▶ **ACTIVITY**: Your output should be the lines of the entries below, exactly, from the first one through the line that holds "namespace Sys2Proof.Machine".

ENTRIES PROVIDED: Begin

-- ==== Sys2Proof/Machine/Cells.lean ====
section
/-! DEFINITION. Sys2Proof/Machine/Cells.lean: cells and circuits as every family uses them: counting, allocation, free,
close, retirement, credits owed, context and circuit faults, CUT, epochs, sleeve failures, and the context start. -/
namespace Sys2Proof.Machine

/-! ## Fields of a circuit's registers (Tables 7-9, 7-10) -/

def cEn (s : State) (c : Nat) : Bool := s.bit (cAddr c 0) 0
def cDismodeCut (s : State) (c : Nat) : Bool := s.bit (cAddr c 0) 1
def cClass (s : State) (c : Nat) : Nat := s.fld (cAddr c 0) 4 2
def cStall (s : State) (c : Nat) : Option Nat := durSeconds (s.fld (cAddr c 0) 8 4)
def cStallAct (s : State) (c : Nat) : Nat := s.fld (cAddr c 0) 12 2
def cFrestart (s : State) (c : Nat) : Option Nat := durSeconds (s.fld (cAddr c 0) 16 4)
def cKind (s : State) (c : Nat) : Nat := s.fld (cAddr c 1) 0 2
def cPort (s : State) (c : Nat) : Nat := s.fld (cAddr c 1) 4 4
def cRcirc (s : State) (c : Nat) : Nat := s.fld (cAddr c 1) 8 6
def cRdev (s : State) (c : Nat) : Nat := s.fld (cAddr c 1) 16 12
def cReserve (s : State) (c : Nat) : Nat := s.fld (cAddr c 2) 0 8
def cCeiling (s : State) (c : Nat) : Nat := s.fld (cAddr c 2) 16 12
def cInit (s : State) (c : Nat) : Nat := s.fld (cAddr c 3) 0 8
/-- The own fabric address (FAB_STAT.OWN, R475); 0 while none is owned. -/
def ownAddr (s : State) : Nat := s.fld 0x4000 0 12
/-- The circuit is bound to the device's own address (R251, R507). -/
def boundLocal (s : State) (c : Nat) : Bool := cKind s c == 2 && cRdev s c == ownAddr s && ownAddr s != 0
/-- SEQ_Cnn_ENTRY.TAP (R309). -/
def cTap (s : State) (c : Nat) : Bool := s.bit (xAddr c 0) 24

/-! ## Channels and their message objects -/

/-- Channel `ch`. -/
def State.can (s : State) (ch : Nat) : Can := if ch = 0 then s.canA else s.canB
/-- Set channel `ch`. -/
def State.setCan (s : State) (ch : Nat) (x : Can) : State := if ch = 0 then { s with canA := x } else { s with canB := x }
/-- Change channel `ch`. -/
def modCan (s : State) (ch : Nat) (f : Can → Can) : State := s.setCan ch (f (s.can ch))
/-- Object `i` of channel `ch`. -/
def State.obj (s : State) (ch i : Nat) : CanObj := fget (fun _ => {}) (s.can ch).objs i
/-- Set object `i` of channel `ch`. -/
def State.setObj (s : State) (ch i : Nat) (o : CanObj) : State :=
  modCan s ch (fun x => { x with objs := fset (fun _ => {}) x.objs i o })
/-- The object whose frame is on the bus. -/
def onBusObj (s : State) (ch : Nat) : Option Nat :=
  match (s.can ch).onBus with | some (.obj i, _) => some i | _ => none

/-! ## Counting (R242–R247) -/

/-- Hc: the cells whose owner is circuit `c`, in any state. -/
def heldBy (s : State) (c : Nat) : Nat := countCells s (fun x => x.owner == .circ c)
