/-- The reference message that this node sends next (R469, R470, R471, Table 13-4). -/
def refFrame (s : State) (ch : Nat) : CanFrame :=
  let x := s.can ch
  let id := s.fld (chAddr ch 5) 8 11 / 8 * 8 + s.fld (chAddr ch 5) 4 3
  { xtd := false, id := id, rtr := false, fdf := false, brs := false, esi := false, dlc := 8,
    data := BitVec.ofNat 8 ((s.fld (chAddr ch 7) 8 6 + 1) % 64) ::
      (bytesBE 2 (secondsOf x.mark) ++ bytesBE 4 x.mark.toNat ++
       [BitVec.ofNat 8 (qCode s.hold.quality * 64 + b2n x.markSet * 32)]) }

/-- Everything the channel could offer now. -/
def offers (s : State) (ch : Nat) : List Offer :=
  (match s.fab.claimQ.find? (fun c => c.chan == ch && !c.wait) with
   | some c => if (s.trunk ch).up then [⟨0, claimFrame s c (if c.owner then ownStrapped s else s.fab.claim.strapped), 0, .claim⟩] else []
   | none => []) ++
  (fabReady s ch).map (fun o => ⟨agedClass o.pkt.cls o.loss, (fabFrame s ch o).1, 0, .fab o.cell⟩) ++
  ((List.range 128).filter (fun i => (s.obj ch i).pend && oOn s ch i && oTx s ch i)).map (fun i =>
    ⟨objClass s ch i, objFrame s ch i, 1 + i, .obj i⟩)

/-- Offer `a` goes before offer `b` (R457 steps 2 to 4). -/
def Offer.before (a b : Offer) : Bool :=
  if a.cls != b.cls then decide (a.cls < b.cls)
  else if arbKey a.frame != arbKey b.frame then decide (arbKey a.frame < arbKey b.frame)
  else decide (a.order < b.order)

/-- The frame the channel offers (R457). -/
def chooseFrame (s : State) (ch : Nat) : Option (TxSrc × CanFrame) :=
  if (s.can ch).refDue then some (.ref, refFrame s ch)
  else ((offers s ch).foldl (fun b o => match b with
      | none => some o
      | some m => if o.before m then some o else some m) none).map (fun o => (o.src, o.frame))

/-- A loss at this arbitration point for every offer but the chosen (R25). -/
def noteLosses (s : State) (ch : Nat) (won : TxSrc) : State :=
  forList (offers s ch) (fun s o =>
    if o.src == won then s
    else match o.src with
      | .obj i => s.setObj ch i { s.obj ch i with loss := (s.obj ch i).loss + 1 }
      | .fab c => modOut s c (fun p => { p with loss := p.loss + 1 })
      | _ => s) s

/-- Drop packets whose cells cannot be read before one is offered (R583). -/
def purgeBad (s : State) (ch : Nat) : State :=
  forList (s.outQ.filter (fun o => o.trunk == some ch && badPkt s o)) dropBad s

/-- The stretch accumulator after `k` nominal quanta since a hard synchronisation (R437). -/
def stretchAcc (s : State) (ch k : Nat) : Nat := k * s.fld (chAddr ch 1) 16 16 % 65536
/-- The length of nominal quantum `k` after a hard synchronisation, in CANx cycles: one more where its addition carries (R437). -/
def quantumLen (s : State) (ch k : Nat) : Nat :=
  s.fld (chAddr ch 1) 0 7 + (stretchAcc s ch k + s.fld (chAddr ch 1) 16 16) / 65536
/-- The length of the first `k` nominal quanta (R437). -/
def quantaLen (s : State) (ch k : Nat) : Nat := (List.range k).foldl (fun t j => t + quantumLen s ch j) 0
/-- The sample point of bit `b` after a hard synchronisation, in CANx cycles: the end of its quantum 1 + NPRE (R437). -/
def nominalSample (s : State) (ch b : Nat) : Nat :=
  let pre := s.fld (chAddr ch 2) 0 9
  quantaLen s ch (b * (1 + pre + s.fld (chAddr ch 2) 16 8) + 1 + pre)

/-- The ordinary sample point of a data bit, in cycles from its start (R438). -/
def dataSample (s : State) (ch : Nat) : Nat := s.fld (chAddr ch 3) 0 5 * (1 + s.fld (chAddr ch 3) 8 6)

/-- The check of point 5 on a circuit-kind object's cell, as its bytes enter the transmit buffer (R284, R456, Table 8-3): a cell that
fails is freed and its frame not sent. None where the cell passes or there is none. -/
def loadFails (s : State) (ch i : Nat) : Option State :=
  match (s.obj ch i).cell with
  | none => none
  | some j =>
    let x := s.cell j
    if !sleeveBad x then none
    else
      let un := x.poison || !x.bad.isEmpty
      let c := match x.owner with | .circ c => c | _ => oCirc s ch i
      let s := sleeveFail s 5 c j un x.sleeve (crc32c x.payload)
      some (objRelease (if un then markRetire s j else s) ch i false)

/-- Choose the next frame and load it (R457): the objects take cells, packets that cannot be read are dropped, and an object's frame that
fails the check as it is loaded is let go of and the choice made again. `f` bounds how often. -/
def chooseLoaded (ch : Nat) : Nat → State → Option (TxSrc × CanFrame) × State
  | 0, s => (none, s)
  | f + 1, s =>
    let s := purgeBad (fillObjs s ch) ch
    match chooseFrame s ch with
    | none => (none, s)
    | some (.obj i, fr) =>
      (match loadFails s ch i with
       | some s => chooseLoaded ch f s
       | none => (some (.obj i, fr), s))
    | some c => (some c, s)

/-- CAN_START_OF_FRAME (R457, R460): at a decision point the chosen frame's start of frame begins at `t0`. In RESTRICTED mode
transmit requests stay pending (R446). A frame's bytes enter the transmit buffer each time it is chosen (DESIGN CHOICE, log entry 65). -/
def execCanStartOfFrame (ch : ChanId) (t0 : BitVec 80) (s : State) : Res :=
  let ch := ch.val
  let x := s.can ch
  if !canListens s ch || canMode s ch == 2 || x.onBus.isSome || s.power.relock || isStaged s (if ch = 0 then .cana else .canb)
  then .next s
  else
    match chooseLoaded ch 128 s with
    | (none, s) => .next s
    | (some (src, f), s) =>
      let s := noteLosses s ch src
      .next (modCan s ch (fun x => { x with onBus := some (src, f), sof := t0, ack := false, checkAt := dataSample s ch }))

/-! ## The end of a frame sent (R456, R459, R460, R483) -/

/-- A one-shot failure of object `i` (R459). -/
def objFail (s : State) (ch i : Nat) : State :=
  objRelease (canEvt ((s.setBit (oAddr ch i 4) 11).count (chAddr ch 0x10) 16 16) ch 5) ch i false

/-- The frame on the bus does not become valid: it is retried, or its one attempt has failed, or it was cancelled. `lost` is
an arbitration loss. -/
def endFrame (s : State) (ch : Nat) (lost : Bool) : State :=
  match (s.can ch).onBus with
  | none => s
  | some (src, _) =>
    let s := modCan s ch (fun x => { x with onBus := none })
    match src with
    | .obj i =>
      let o := s.obj ch i
      if o.bad then objWithdraw s ch i
      else if o.cancel then objRelease (s.setBit (oAddr ch i 4) 10) ch i false
      else if oOneShot s ch i then objFail s ch i
      else if (match o.cell with | some j => (s.cell j).abandon | none => false) then objRelease s ch i false
      else if lost then s.setObj ch i { o with loss := o.loss + 1 } else s
    | .fab c =>
      let retry := s.fld 0x4003 12 4
      modOut s c (fun o =>
        if retry ≤ o.fails + 1 then { o with fails := 0, sent := 0, retry := true, loss := o.loss + b2n lost }
        else { o with fails := o.fails + 1, loss := o.loss + b2n lost })
    | .claim => s
    | .ref =>
      let s := modCan s ch (fun x => { x with refDue := false, refPlan := false })
      if lost then s else s.count (chAddr ch 0x10) 16 16

/-- CAN_ARBITRATION_LOST (R457–R460, R473): `toRef` says that the winner is a reference message. -/
def execCanArbitrationLost (ch : ChanId) (toRef : Bool) (s : State) : Res :=
  let ch := ch.val
  match (s.can ch).onBus with
  | none => .next s
  | some (src, _) =>
    let s := endFrame (s.count (chAddr ch 0x0E) 16 16) ch true
    .next (match src with
      | .ref => if toRef then (if (s.can ch).role == .master then setRole s ch .backup else s) else s.count (chAddr ch 0x10) 16 16
      | _ => s)

/-- The loop delay of the frame being sent, `d` CANx cycles (R443, R444): measured for an FD frame with BRS while SSPEN is 1, saturating
at 127 with DLYSAT; the frame's data bits are checked that and SSPOFS cycles after their start. -/
def measureLoop (s : State) (ch d : Nat) : State :=
  match (s.can ch).onBus with
  | none => s
  | some (_, f) =>
    if !(f.fdf && f.brs && s.bit (chAddr ch 0) 6) then s
    else
      let s := s.setFld (chAddr ch 4) 16 7 (min 127 d)
      let s := modCan s ch (fun x => { x with checkAt := min 127 d + s.fld (chAddr ch 4) 0 7 })
      if 127 < d then canEvt s ch 11 else s

/-- CAN_FRAME_TRANSMITTED (R456, R470, R483, R508): the frame on the bus becomes valid, its loop delay `d` measured on the way (R443). In
LOOP mode the channel receives it too (R445). -/
def execCanFrameTransmitted (ch : ChanId) (s : State) (d : BitVec 16 := 0#16) : Res :=
  let ch := ch.val
  match (s.can ch).onBus with
  | none => .next s
  | some (src, f) =>
    let s := measureLoop s ch d.toNat
    let x := s.can ch
    let s := modCan s ch (fun x => { x with onBus := none, tec := x.tec - 1 })
    let s := watchErrors (s.countWrap (chAddr ch 0x0A)) ch
    let s := match src with
      | .obj i =>
        let st := oAddr ch i 4
        let late := (s.obj ch i).cancel
        let s := canEvt ((s.setBit st 8).count (oAddr ch i 5) 0 16) ch 4
        let s := if late then canEvt (s.setBit st 9) ch 8 else s
        objRelease s ch i true
      | .fab c =>
        (match s.outQ.find? (fun o => o.cell == c) with
         | some o =>
           let s := if o.pkt.typ == 7 && o.sent == 0 then
               { s with tim := { s.tim with txMark := listSet s.tim.txMark ch (some x.sof) } } else s
           if (fabFrame s ch o).2 then pktSent s c
                     else modOut s c (fun o => { o with sent := o.sent + 1, fails := 0, loss := 0 })
         | none => s)
      | .claim =>
        { s with fab := { s.fab with claimQ := eraseFirst (fun c => c.chan == ch && !c.wait) s.fab.claimQ } }
      | .ref =>
        let s := modCan s ch (fun y => { y with refDue := false, refPlan := false, mark := x.sof, markSet := true })
        let s := s.setFld (chAddr ch 7) 8 6 ((byteAt f.data 0).toNat % 64)
        setRole s ch .master
    .next (if canMode s ch = 3 then
        frameIn ((modCan s ch (fun y => { y with ack := true })).countWrap (chAddr ch 0x0B)) ch f x.sof else s)

/-! ## Errors and bus-off (R433, R446, R462, R466) -/

/-- The counters of CANx_ERR0 to ERR2, in the order BIT, STUFF, FORM, ACK, CRC. -/
def countErr (s : State) (ch : Nat) (kind : Fin 5) : State :=
  match kind with
  | 0 => s.count (chAddr ch 0x0C) 0 16
  | 1 => s.count (chAddr ch 0x0C) 16 16
  | 2 => s.count (chAddr ch 0x0D) 0 16
  | 3 => s.count (chAddr ch 0x0D) 16 16
  | 4 => s.count (chAddr ch 0x0E) 0 16

/-- Bus-off (R462): every pending frame is kept; a can-busoff record; the trunk goes down. -/
def busOff (s : State) (ch : Nat) : State :=
  let x := s.can ch
  let s := (canEvt s ch 2).count (chAddr ch 0x10) 0 16
  let s := modCan s ch (fun x => { x with boTime := s.now })
  let s := journal s 0x70 (srcOf 4 ch) [BitVec.ofNat 8 (min 255 x.tec), BitVec.ofNat 8 (min 255 x.rec_)]
  setCanSt s ch (if s.bit (chAddr ch 0) 8 then .held else .recovering) .busoff

/-- CAN_ERROR (R433, R446, R464): the channel detects an error of `kind`, as transmitter or as receiver. `big` says that the
receiver's error counts 8, `keep` that ISO 11898-1 leaves the counters unchanged; `part` is the frame being received, once
its last DLC bit has been sampled, with the sample point of its start of frame: a circuit-kind object's cell is then
discarded (R452). `d` is the loop delay of a frame being sent, where the error comes after its measurement (R443). -/
def execCanError (ch : ChanId) (kind : Fin 5) (big : Bool) (keep : Bool) (part : Option (CanFrame × BitVec 80)) (s : State)
    (d : Option (BitVec 16) := none) : Res :=
  let ch := ch.val
  if !canListens s ch then .next s
  else
    let s := match d with | some d => measureLoop s ch d.toNat | none => s
    let tx := (s.can ch).onBus
    let s := countErr (modCan s ch (fun x => { x with ack := false })) ch kind
    let s := match part with
      | some (f, t0) =>
        if (s.trunk ch).up && inFabricRange s f || isRefId s ch f then s
        else (match (List.range 128).find? (fun i => accepts s ch i f) with
          | some i => if oCircKind s ch i then objCell s ch i f t0 false else s
          | none => s)
      | none => s
    if canMode s ch = 2 then .next (integrate s ch false .restart)
    else
      let s := match tx with
        | some (.claim, _) => { s with fab := { s.fab with claimQ := s.fab.claimQ.map (fun c => if c.chan == ch then { c with wait := true } else c) } }
        | _ => s
      let s := if tx.isSome then endFrame s ch false else s
      let s := if keep then s
        else if tx.isSome then modCan s ch (fun x => { x with tec := x.tec + 8 })
        else modCan s ch (fun x => { x with rec_ := min 255 (x.rec_ + (if big then 8 else 1)) })
      .next (if 256 ≤ (s.can ch).tec then busOff s ch else watchErrors s ch)

/-- CAN_PROTOCOL_EXCEPTION (R436). -/
def execCanProtocolException (ch : ChanId) (s : State) : Res :=
  let ch := ch.val
  if canListens s ch && s.bit (chAddr ch 0) 5 && canFd s ch then
    .next (integrate (canEvt (s.count (chAddr ch 0x11) 24 8) ch 9) ch false .restart)
  else .next s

ENTRIES PROVIDED: End

▶ **SOLUTION BELOW**:
-- ==== Sys2Proof/Machine/Cells.lean ====
section
/-! DEFINITION. Sys2Proof/Machine/Cells.lean: cells and circuits as every family uses them: counting, allocation, free,
close, retirement, credits owed, context and circuit faults, CUT, epochs, sleeve failures, and the context start. -/
namespace Sys2Proof.Machine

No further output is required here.